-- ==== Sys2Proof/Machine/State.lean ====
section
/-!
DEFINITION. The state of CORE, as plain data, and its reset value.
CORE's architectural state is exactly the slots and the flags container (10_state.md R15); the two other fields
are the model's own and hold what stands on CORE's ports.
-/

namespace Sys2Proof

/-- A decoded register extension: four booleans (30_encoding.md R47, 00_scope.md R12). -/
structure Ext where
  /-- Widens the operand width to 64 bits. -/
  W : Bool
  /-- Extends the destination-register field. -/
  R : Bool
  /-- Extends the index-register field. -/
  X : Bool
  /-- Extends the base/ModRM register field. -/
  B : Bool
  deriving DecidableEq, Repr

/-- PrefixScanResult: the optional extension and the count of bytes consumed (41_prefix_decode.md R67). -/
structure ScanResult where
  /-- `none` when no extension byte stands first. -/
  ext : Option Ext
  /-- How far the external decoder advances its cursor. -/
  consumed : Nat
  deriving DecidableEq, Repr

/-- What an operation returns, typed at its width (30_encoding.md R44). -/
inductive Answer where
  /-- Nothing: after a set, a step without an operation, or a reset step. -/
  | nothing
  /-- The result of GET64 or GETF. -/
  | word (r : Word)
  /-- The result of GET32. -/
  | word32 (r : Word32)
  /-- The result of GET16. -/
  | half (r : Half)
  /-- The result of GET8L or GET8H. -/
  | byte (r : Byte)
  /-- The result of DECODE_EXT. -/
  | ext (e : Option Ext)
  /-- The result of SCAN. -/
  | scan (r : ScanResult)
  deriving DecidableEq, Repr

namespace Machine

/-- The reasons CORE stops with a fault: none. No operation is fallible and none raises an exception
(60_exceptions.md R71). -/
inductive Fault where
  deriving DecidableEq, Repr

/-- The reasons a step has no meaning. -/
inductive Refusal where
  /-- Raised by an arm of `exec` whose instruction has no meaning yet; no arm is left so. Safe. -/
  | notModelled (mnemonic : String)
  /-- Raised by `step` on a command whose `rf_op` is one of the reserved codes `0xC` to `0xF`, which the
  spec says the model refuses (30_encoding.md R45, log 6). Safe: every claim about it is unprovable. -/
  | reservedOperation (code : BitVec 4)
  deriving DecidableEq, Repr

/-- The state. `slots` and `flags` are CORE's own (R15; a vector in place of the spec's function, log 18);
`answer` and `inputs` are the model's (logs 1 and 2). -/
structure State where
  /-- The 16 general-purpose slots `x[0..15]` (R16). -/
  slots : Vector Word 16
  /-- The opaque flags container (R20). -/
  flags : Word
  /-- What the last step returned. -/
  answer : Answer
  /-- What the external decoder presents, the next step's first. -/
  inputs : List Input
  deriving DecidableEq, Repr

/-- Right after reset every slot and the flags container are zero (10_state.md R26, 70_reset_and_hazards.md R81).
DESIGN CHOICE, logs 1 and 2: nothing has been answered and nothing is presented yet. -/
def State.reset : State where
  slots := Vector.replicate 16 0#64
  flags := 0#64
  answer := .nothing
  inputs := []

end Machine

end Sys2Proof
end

◆ **Work task**:
Beginning with the line that holds "DESIGN CHOICE, logs", please give again each line exactly until the records end, and include that final line.

◆ **Exercise answer**:
DESIGN CHOICE, logs 1 and 2: nothing has been answered and nothing is presented yet. -/
def State.reset : State where
  slots := Vector.replicate 16 0#64
  flags := 0#64
  answer := .nothing
  inputs := []

end Machine

end Sys2Proof
end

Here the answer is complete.